■ **Task to complete**: Whenever a line in this data holds the word "locate", report that line in full.
Exercise material: Begin
-- ==== Sys2Proof/Machine/Control.lean ====
section
/-! DEFINITION. Machine/Control.lean: a control-space write with everything it does (R10 to R14): by whatever path it comes, a write to a register has the
effect that the chapter of its block gives it. -/
namespace Sys2Proof.Machine

/-- A write to PWR.PADREL (R496): pads of a domain that is on are released; of one that is off, the release is refused with event 0x1405. -/
def Dev.padrelWrite (d : Dev) (v who : Nat) : Dev :=
  let d := (d.regWrite F.PWR_PADREL_REL.a v who).1
  ((List.range 9).filter fun k => v.testBit k).foldl (fun (d : Dev) k =>
    if d.on k then d.setFld F.PWR_STAT_HOLD (d.fld F.PWR_STAT_HOLD &&& (0x1FF ^^^ (1 <<< k))) else d.event .pwr 0x05 k) d

/-- A write to FLC.OPs_CTRL (R444). -/
def Dev.flashGo (d : Dev) (s : Fin 9) (v who : Nat) : Dev :=
  let d := (d.regWrite (F.FLC_OP_CTRL_GO s).a v who).1
  if !v.testBit 0 then d
  else match bitsAt v 1 3 with
    | 0 => d.flashRead s []
    | 1 => d.flashProgram s
    | 2 => d.flashErase s
    | 3 => d.flashSuspend s
    | 4 => d.flashResume s
    | 5 => d.flashBadOp s 0
    | 6 => d.flashBadOp s 1
    | _ => d.flashBadOp s 2

/-- A write to FLC.EXEC (R458). -/
def Dev.flashExecWrite (d : Dev) (v who : Nat) : Dev :=
  let d := (d.regWrite F.FLC_EXEC_START.a v who).1
  let d := if v.testBit 30 && d.flag F.FLC_STAT_EXEC then d.execEnd else d
  if v.testBit 31 then d.flashExecStart (Fin.ofNat 8 (v % 8)) else d

/-- A write at offset o of a block's window that does more than its access code says; none where it does not. -/
def Dev.special (d : Dev) (b : Blk) (o v who : Nat) : Option Dev :=
  let a := blkBase b + o
  if o = 0xF0 then some (if v.testBit 0 then ((d.regWrite a v who).1).commitBlock b who else (d.regWrite a v who).1)
  else match b with
    | .fab => if o = 0x100 then some (if v.testBit 0 then ((d.regWrite a v who).1).requestRoll [] else (d.regWrite a v who).1)
        else if o = 0x180 then some (if v.testBit 31 then ((d.regWrite a v who).1).commitDomain (v % 8) who else (d.regWrite a v who).1)
        else none
    | .wrp => if 0x1000 ≤ o ∧ o < 0x1000 + 32 * 64 * 20 then some (d.wrecWrite a v who) else none
    | .srv => if 0x10000 ≤ o ∧ o < 0x10000 + 0x2000 * 22 then some (d.coefWrite a v who)
        else if o = 0x30 then some { (d.regWrite a v who).1 with srv := { d.srv with injCount := 0 } } else none
    | .spn => if a = F.SPN_DEMAND_DEMAND.a then some (d.demandWrite v who)
        else if o = 0x30 then some (((d.regWrite a v who).1).modSpn ({ · with injUntil := none, injRsv := 0 })) else none
    | .buf => if o = 0x24 then some (d.vclrWrite v who)
        else if a = (F.BUF_TBUF_GRANULE 0).a then some (d.tbufWrite 0 v who)
        else if a = (F.BUF_TBUF_GRANULE 1).a then some (if d.v then (d.regWrite a v who).1 else d.tbufWrite 1 v who)
        else if a = (F.BUF_TBCLR_FIRST 0).a then some (d.tbclrWrite 0 v who)
        else if a = (F.BUF_TBCLR_FIRST 1).a then some (if d.v then (d.regWrite a v who).1 else d.tbclrWrite 1 v who)
        else none
    | .mdc => if a = F.MDC_MOP_CTRL_GO.a then some (d.mopCtrlWrite v who) else none
    | .dma => if 0x1000 ≤ o ∧ o < 0x1800 ∧ o % 32 = 12 then some (d.dmaCtrlWrite ((o - 0x1000) / 32) v who) else none
    | .rng => if a = F.RNG_WHISTLE_EAST_GO.a then some (d.whistleWrite v who) else none
    | .seq => if 0x80 ≤ o ∧ o < 0xA0 then some (d.mutexWrite ((o - 0x80) / 4) v who)
        else if 0x400 ≤ o ∧ o < 0x600 ∧ o % 64 = 0x18 ∧ (accOf d.v a).wo ≠ 0 then some (d.flagSet ((o - 0x400) / 64) v who)
        else if 0x400 ≤ o ∧ o < 0x600 ∧ o % 64 = 0x1C ∧ (accOf d.v a).wo ≠ 0 then some (d.flagClear ((o - 0x400) / 64) v who)
        else none
    | .flc => if o = 8 then some (d.flashExecWrite v who)
        else if h : 0x104 ≤ o ∧ o < 0x344 ∧ o % 64 = 4 then some (d.flashGo ⟨(o - 0x104) / 64, by omega⟩ v who) else none
    | .pwr => if a = F.PWR_HEADREQ_OP.a then some (d.headreqWrite v who) else if a = F.PWR_PADREL_REL.a then some (d.padrelWrite v who) else none
    | _ => none

/-- A control-space write: the device after it, and whether it ended in the address error of R11. A block whose power domain is off takes no write. (DESIGN CHOICE, log entry 8) -/
def Dev.controlWrite (d : Dev) (a v who : Nat) : Dev × Bool :=
  if a % 4 ≠ 0 then (d, true)
  else match locate a with
    | none => (d, true)
    | some (b, o) =>
      if !d.live (blkDom b) then (d, false)
      else match d.special b o v who with
        | some d => (d, false)
        | none => d.regWrite a v who

/-- REGISTER_WRITE (R13): a control-space write by its access code. -/
def execRegisterWrite (a v : Word) (who : Requester) (s : State) : Out :=
  s.does fun d => (d.controlWrite a.toNat v.toNat (reqCode who)).1

/-- CONTROL_SPACE_WRITE_CMD (R350): the value goes to the address; an access that R11 refuses ends the command with Invalid Address. -/
def execControlSpaceWriteCmd (t : Tag) (a v : Word) (s : State) : Out :=
  s.doesIn 1 fun d => d.host t false fun d =>
    let (d, bad) := d.controlWrite a.toNat v.toNat (9 + t.ctrl.val)
    if bad then d.finish t (stOf 7 0xC0) else d.finish t stOk

/-- BAR2_ACCESS (R299): while diagnostics are unlocked, an aligned 4-byte access is a control-space access; another size, or an address that R11 refuses, ends
in Completer Abort with event 0x0D08. The access takes a credit of FAB's pool 1 while it runs (R551). `wr` is the value of a write. (DESIGN CHOICE, log entry 16) -/
def execBar2Access (c : Fin 2) (a : BitVec 28) (size : Nat) (wr : Option Word) (s : State) : Out :=
  s.doesIn 5 fun d =>
    if !d.hasCtrl c then d
    else
      let answer (d : Dev) (v : Option Word) : Dev := if wr.isSome && v.isSome then d else d.sendTx (.cpl c v)
      if !d.flag F.DMA_DIAG_UNLOCKED then answer d (some 0)
      else if !d.canSend .fab 1 then d
      else if size ≠ 4 ∨ a.toNat % 4 ≠ 0 ∨ (locate a.toNat).isNone then answer (d.event .hst 0x08 a.toNat size 0 c.val) none
      else match wr with
        | some v => answer (d.controlWrite a.toNat v.toNat (9 + c.val)).1 (some 0)
        | none =>
          let (v, _, d) := d.access a.toNat
          answer d (some (BitVec.ofNat 32 v))

end Sys2Proof.Machine
end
Exercise material: End
■ **Solution for this problem**:
  else match locate a with
      else if size ≠ 4 ∨ a.toNat % 4 ≠ 0 ∨ (locate a.toNat).isNone then answer (d.event .hst 0x08 a.toNat size 0 c.val) none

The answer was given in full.